EXERCISE PROMPT.
In the entries that follow, find the word "ints" and report each line it is on.

PROVIDED ENTRIES.

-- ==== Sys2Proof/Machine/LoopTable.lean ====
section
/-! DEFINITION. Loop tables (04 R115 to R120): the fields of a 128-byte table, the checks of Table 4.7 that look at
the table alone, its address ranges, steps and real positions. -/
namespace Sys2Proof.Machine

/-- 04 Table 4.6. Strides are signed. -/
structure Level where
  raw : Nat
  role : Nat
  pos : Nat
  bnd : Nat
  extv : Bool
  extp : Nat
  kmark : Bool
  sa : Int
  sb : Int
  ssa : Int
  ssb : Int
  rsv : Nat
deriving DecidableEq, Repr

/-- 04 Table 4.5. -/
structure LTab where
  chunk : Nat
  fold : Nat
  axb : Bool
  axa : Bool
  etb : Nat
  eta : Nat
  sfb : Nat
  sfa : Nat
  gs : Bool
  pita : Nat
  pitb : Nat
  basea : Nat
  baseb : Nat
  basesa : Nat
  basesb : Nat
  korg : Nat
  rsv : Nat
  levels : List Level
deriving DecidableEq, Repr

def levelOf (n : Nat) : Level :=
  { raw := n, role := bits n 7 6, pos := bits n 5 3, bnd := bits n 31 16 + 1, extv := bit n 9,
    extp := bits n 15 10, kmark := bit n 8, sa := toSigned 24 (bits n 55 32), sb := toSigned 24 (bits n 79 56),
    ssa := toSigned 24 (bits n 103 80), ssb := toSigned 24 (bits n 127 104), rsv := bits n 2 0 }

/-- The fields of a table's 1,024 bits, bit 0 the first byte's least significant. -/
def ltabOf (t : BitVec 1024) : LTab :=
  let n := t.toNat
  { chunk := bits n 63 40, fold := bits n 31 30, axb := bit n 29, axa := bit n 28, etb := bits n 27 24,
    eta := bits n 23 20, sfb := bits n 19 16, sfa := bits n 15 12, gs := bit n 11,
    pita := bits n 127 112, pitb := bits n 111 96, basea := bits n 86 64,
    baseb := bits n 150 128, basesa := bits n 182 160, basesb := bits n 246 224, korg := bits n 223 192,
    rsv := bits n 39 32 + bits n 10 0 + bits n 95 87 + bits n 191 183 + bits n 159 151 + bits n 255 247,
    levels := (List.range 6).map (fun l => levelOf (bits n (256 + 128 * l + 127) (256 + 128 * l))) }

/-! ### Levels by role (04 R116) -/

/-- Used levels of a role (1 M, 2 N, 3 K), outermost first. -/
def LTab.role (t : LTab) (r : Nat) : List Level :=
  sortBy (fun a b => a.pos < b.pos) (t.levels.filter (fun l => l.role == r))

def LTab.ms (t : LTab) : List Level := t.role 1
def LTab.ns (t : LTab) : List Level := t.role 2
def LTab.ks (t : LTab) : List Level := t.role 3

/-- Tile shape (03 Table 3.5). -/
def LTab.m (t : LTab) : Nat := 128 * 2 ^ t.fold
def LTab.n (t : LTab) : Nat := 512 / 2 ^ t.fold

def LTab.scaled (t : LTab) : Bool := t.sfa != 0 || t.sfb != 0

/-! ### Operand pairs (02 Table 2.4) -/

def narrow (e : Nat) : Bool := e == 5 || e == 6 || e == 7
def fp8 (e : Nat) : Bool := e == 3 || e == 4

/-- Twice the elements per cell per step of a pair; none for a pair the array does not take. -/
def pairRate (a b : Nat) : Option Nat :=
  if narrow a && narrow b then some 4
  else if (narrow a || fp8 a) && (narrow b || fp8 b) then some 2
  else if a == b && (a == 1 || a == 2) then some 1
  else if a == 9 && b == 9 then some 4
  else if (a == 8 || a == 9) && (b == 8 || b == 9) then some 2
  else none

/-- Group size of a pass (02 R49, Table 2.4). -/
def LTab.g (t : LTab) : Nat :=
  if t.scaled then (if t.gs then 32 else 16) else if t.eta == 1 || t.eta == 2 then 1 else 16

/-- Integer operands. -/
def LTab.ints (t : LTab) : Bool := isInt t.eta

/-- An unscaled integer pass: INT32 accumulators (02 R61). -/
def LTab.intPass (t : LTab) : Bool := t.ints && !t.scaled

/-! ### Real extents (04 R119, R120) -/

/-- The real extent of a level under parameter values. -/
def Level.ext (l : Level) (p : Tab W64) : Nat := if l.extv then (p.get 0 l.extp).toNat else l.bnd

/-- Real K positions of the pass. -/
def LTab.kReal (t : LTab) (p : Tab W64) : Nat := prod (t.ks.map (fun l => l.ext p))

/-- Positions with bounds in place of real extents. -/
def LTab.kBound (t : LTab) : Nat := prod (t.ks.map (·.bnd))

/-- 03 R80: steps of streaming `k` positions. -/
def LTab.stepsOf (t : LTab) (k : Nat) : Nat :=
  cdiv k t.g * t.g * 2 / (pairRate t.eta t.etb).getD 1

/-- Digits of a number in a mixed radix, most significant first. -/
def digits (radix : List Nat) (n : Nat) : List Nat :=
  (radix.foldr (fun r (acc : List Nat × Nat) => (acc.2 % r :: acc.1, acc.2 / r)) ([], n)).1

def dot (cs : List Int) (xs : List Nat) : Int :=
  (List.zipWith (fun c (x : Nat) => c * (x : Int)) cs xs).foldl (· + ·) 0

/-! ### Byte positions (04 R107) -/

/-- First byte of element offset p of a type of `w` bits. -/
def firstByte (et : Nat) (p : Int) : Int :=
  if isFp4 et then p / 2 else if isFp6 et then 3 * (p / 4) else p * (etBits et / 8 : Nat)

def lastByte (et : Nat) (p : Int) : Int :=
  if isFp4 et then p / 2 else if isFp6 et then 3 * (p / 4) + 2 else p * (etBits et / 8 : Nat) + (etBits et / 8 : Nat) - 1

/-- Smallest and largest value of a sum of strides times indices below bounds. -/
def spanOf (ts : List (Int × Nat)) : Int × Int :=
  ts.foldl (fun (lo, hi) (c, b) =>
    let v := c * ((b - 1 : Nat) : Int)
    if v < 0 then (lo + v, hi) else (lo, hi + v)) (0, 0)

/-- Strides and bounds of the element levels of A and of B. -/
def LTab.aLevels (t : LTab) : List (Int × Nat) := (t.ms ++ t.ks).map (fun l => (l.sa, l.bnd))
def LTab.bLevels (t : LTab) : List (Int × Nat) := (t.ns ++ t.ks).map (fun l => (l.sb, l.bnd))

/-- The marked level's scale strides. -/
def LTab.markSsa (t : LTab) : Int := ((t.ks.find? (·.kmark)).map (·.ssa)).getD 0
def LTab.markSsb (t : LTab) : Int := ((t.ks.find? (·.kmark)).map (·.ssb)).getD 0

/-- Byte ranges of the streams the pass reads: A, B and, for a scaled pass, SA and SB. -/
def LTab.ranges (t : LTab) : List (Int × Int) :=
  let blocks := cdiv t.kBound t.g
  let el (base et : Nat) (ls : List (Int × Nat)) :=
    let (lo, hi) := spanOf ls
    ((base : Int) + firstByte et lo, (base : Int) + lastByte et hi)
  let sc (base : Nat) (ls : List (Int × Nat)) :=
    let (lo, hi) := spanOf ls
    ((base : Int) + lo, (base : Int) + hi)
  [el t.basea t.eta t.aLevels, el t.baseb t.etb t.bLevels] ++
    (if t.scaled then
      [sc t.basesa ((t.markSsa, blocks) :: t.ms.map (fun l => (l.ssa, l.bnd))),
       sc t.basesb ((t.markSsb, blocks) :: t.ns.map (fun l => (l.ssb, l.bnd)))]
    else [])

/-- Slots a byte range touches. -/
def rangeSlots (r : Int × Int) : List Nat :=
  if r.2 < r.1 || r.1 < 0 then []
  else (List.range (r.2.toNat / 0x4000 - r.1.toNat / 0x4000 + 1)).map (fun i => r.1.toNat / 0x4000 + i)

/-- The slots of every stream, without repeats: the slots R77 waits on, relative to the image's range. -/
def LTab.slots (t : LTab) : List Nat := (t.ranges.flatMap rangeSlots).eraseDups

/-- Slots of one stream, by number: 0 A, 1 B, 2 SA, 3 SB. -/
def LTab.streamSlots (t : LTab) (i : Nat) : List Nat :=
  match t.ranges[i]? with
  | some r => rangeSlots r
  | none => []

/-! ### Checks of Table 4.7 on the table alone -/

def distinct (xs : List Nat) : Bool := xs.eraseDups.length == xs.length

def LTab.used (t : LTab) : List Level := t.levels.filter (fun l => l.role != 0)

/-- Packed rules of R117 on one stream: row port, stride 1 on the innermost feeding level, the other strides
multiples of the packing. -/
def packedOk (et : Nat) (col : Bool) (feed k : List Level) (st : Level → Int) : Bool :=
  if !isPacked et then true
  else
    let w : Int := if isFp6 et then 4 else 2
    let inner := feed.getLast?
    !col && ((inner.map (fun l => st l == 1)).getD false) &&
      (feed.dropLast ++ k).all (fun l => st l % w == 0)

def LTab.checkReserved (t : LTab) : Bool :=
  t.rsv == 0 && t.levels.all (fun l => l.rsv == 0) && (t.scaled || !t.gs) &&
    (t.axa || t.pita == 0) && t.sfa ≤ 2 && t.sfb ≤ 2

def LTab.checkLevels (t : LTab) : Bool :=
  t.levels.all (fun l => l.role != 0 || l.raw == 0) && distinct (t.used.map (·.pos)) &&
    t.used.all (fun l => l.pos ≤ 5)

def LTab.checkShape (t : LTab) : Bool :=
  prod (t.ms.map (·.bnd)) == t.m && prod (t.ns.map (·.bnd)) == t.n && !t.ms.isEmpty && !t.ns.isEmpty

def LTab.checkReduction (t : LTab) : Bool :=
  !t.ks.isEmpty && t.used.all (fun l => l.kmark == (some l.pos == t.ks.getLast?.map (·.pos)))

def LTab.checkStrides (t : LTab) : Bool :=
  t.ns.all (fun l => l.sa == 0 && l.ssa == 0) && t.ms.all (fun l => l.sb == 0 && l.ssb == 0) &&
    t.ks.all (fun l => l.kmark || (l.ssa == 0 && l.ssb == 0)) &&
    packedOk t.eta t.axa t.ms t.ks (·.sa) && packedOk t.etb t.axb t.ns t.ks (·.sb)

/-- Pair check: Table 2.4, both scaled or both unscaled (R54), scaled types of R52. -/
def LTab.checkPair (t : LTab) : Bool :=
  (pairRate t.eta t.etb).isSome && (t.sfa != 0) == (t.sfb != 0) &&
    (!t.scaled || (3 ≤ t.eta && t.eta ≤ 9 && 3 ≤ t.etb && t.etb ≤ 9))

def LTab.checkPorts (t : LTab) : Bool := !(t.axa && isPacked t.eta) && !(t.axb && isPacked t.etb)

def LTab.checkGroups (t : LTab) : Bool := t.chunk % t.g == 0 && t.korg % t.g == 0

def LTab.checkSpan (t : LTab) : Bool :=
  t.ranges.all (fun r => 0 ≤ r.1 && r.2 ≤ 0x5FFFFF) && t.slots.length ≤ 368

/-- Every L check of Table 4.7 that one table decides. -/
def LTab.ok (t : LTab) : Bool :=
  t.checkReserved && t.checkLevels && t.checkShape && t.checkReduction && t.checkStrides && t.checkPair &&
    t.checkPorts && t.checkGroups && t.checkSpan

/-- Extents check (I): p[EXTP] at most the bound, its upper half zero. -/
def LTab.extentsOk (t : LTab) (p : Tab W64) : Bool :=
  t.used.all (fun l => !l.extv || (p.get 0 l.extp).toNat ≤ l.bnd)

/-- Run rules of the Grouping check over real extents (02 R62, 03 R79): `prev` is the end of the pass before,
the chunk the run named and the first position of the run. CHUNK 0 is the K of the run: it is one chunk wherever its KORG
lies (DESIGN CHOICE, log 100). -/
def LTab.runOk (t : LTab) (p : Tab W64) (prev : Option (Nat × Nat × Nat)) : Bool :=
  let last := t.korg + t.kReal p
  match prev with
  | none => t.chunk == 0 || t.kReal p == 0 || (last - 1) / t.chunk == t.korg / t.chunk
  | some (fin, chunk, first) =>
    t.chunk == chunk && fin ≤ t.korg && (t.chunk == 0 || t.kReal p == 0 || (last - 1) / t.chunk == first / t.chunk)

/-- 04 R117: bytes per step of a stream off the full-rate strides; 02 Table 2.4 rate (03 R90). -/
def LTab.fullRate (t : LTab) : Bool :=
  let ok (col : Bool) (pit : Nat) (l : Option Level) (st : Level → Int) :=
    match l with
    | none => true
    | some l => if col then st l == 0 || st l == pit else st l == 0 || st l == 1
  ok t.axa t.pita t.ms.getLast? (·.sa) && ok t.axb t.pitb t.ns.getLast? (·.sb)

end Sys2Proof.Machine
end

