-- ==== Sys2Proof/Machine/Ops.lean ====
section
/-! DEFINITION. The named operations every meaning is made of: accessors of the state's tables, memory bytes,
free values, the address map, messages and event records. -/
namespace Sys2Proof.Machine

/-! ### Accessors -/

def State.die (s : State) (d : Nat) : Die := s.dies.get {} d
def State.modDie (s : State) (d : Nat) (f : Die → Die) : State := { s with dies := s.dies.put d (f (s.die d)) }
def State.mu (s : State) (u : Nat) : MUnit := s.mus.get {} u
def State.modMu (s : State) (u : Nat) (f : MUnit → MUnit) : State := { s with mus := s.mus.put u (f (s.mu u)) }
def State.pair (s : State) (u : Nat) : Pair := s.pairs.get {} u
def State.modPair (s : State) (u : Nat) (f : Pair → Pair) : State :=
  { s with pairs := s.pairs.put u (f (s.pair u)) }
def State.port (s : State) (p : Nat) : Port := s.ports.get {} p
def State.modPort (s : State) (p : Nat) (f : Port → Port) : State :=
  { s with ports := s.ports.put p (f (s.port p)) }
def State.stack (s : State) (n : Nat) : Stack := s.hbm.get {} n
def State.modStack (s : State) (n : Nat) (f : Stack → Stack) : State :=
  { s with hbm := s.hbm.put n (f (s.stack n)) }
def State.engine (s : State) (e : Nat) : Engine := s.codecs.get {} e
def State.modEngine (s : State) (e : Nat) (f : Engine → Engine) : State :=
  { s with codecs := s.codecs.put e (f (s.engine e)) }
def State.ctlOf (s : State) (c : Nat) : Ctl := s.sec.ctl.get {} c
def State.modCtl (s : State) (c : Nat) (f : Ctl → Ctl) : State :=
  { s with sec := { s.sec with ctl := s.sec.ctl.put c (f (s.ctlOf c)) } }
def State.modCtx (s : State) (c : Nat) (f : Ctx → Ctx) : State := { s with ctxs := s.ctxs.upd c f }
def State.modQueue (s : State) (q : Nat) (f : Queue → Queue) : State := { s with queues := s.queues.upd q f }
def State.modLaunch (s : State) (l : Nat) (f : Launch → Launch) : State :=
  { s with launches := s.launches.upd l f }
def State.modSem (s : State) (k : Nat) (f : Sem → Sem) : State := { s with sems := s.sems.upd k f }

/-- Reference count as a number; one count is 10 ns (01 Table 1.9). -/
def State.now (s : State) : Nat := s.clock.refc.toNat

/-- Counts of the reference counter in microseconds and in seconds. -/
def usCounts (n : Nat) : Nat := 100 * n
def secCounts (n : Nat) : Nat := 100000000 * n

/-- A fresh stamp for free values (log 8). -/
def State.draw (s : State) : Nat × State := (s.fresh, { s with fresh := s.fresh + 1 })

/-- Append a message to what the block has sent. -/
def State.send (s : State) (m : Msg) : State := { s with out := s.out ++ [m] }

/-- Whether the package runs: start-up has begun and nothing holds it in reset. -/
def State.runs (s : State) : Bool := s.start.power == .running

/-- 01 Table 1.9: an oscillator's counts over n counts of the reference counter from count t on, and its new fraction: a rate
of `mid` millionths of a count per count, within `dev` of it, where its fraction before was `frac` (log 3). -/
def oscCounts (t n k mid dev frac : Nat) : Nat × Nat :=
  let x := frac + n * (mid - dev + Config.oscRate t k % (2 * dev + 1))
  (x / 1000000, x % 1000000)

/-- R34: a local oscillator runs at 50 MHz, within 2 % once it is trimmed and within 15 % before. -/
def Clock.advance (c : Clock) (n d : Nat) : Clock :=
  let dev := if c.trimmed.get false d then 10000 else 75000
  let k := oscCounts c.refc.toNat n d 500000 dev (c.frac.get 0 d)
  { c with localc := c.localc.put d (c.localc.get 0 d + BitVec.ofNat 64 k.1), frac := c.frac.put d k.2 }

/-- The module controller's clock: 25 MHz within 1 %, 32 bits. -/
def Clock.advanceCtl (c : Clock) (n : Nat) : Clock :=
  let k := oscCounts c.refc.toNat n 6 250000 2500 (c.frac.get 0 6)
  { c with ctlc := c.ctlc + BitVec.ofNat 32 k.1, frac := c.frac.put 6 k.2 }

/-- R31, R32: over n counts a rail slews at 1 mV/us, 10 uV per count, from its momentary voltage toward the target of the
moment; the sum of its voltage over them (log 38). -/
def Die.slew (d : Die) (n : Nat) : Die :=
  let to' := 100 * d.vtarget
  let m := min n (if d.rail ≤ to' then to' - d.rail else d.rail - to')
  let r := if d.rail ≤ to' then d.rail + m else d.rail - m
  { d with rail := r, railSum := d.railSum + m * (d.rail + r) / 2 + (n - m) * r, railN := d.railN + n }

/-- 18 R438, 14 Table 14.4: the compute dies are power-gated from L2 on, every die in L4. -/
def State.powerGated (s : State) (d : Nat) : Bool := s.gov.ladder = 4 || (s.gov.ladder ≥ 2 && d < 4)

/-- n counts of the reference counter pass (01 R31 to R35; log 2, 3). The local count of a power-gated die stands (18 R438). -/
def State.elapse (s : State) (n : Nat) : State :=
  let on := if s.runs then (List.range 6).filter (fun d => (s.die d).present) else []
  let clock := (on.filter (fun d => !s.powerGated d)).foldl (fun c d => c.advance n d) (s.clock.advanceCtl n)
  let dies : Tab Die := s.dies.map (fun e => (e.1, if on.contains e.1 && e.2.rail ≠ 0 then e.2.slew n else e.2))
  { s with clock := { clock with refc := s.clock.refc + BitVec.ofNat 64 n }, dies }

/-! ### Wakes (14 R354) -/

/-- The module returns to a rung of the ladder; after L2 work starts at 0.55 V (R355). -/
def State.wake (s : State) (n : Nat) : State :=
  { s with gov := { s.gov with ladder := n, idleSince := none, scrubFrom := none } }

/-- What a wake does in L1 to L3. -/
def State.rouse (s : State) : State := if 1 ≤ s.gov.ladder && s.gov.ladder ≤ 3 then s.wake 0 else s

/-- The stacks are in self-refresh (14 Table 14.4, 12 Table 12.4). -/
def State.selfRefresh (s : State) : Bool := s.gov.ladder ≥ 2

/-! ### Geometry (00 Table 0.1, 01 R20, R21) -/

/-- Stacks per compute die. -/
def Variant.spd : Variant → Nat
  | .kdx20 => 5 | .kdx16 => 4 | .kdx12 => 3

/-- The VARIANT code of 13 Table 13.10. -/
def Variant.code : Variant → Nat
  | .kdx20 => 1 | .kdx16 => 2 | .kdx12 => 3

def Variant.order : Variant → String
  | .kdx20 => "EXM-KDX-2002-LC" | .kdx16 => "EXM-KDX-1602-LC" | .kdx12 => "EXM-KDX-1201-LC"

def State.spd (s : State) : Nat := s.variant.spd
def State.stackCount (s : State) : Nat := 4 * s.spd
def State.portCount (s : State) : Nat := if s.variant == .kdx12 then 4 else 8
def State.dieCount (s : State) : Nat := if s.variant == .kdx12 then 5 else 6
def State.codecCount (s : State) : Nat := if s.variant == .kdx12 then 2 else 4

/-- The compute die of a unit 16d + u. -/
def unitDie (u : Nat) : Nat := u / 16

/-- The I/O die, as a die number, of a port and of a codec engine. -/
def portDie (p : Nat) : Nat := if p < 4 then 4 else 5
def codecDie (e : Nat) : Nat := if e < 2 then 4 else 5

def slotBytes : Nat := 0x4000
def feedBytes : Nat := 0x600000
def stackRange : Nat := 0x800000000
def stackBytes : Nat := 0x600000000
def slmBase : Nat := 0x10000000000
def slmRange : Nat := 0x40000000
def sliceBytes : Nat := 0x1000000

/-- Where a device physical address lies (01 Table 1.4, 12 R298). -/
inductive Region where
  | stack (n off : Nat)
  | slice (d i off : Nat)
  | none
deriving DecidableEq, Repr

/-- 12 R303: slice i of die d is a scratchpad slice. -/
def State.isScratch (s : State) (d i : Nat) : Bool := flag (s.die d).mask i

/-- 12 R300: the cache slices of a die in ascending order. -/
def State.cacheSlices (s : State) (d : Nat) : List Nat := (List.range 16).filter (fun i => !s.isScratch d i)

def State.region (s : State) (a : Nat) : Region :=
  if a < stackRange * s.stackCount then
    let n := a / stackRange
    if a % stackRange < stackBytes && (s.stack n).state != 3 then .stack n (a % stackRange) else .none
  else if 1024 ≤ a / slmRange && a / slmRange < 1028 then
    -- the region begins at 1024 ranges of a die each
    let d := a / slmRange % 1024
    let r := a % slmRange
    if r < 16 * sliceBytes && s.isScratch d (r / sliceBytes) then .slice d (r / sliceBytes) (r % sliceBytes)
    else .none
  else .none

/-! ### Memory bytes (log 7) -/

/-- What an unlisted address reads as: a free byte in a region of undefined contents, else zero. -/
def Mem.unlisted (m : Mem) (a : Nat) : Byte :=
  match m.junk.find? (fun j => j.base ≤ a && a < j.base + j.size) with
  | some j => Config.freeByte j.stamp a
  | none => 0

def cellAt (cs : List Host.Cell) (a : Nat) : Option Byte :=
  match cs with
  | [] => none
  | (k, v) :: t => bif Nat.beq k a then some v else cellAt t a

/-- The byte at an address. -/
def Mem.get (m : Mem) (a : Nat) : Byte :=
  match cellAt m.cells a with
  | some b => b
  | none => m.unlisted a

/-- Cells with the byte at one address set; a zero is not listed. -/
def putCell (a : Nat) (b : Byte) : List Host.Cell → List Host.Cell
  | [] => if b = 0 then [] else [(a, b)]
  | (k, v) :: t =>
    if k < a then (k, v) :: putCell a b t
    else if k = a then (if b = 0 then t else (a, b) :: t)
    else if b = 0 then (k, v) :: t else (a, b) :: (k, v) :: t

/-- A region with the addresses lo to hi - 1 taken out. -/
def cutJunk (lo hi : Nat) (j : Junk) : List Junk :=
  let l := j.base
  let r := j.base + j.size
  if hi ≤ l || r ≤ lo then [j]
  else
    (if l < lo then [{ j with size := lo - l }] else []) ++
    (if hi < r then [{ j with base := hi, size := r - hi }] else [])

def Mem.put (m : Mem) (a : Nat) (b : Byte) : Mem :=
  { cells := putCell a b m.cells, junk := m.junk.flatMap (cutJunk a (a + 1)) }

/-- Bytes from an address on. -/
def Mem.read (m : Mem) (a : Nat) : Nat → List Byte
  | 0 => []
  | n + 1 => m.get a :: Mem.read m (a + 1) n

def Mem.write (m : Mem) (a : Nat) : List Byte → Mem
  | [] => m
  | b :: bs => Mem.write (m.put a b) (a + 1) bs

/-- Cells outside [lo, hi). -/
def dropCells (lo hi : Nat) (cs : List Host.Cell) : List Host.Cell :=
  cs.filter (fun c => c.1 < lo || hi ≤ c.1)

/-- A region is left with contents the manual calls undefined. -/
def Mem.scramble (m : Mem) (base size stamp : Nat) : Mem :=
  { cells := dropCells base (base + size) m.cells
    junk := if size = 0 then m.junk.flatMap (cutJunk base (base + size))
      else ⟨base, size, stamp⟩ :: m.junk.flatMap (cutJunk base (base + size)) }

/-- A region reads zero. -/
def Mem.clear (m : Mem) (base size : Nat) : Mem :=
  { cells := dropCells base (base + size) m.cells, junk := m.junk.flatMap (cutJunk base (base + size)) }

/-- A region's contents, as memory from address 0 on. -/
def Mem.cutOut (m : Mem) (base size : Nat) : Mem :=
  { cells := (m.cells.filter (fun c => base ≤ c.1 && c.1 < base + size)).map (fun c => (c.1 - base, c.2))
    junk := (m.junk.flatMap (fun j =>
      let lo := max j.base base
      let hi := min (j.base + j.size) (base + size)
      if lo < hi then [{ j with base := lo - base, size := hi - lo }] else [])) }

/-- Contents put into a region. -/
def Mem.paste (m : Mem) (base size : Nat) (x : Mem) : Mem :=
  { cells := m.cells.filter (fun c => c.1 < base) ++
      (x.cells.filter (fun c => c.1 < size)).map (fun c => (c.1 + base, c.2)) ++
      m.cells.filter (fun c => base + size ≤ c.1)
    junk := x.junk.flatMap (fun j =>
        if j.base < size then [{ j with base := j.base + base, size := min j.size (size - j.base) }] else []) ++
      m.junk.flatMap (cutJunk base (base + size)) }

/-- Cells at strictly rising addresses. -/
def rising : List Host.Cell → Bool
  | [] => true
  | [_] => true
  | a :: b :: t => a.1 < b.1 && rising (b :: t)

EXERCISE SOLUTION.
def LTab.ints (t : LTab) : Bool := isInt t.eta
def LTab.intPass (t : LTab) : Bool := t.ints && !t.scaled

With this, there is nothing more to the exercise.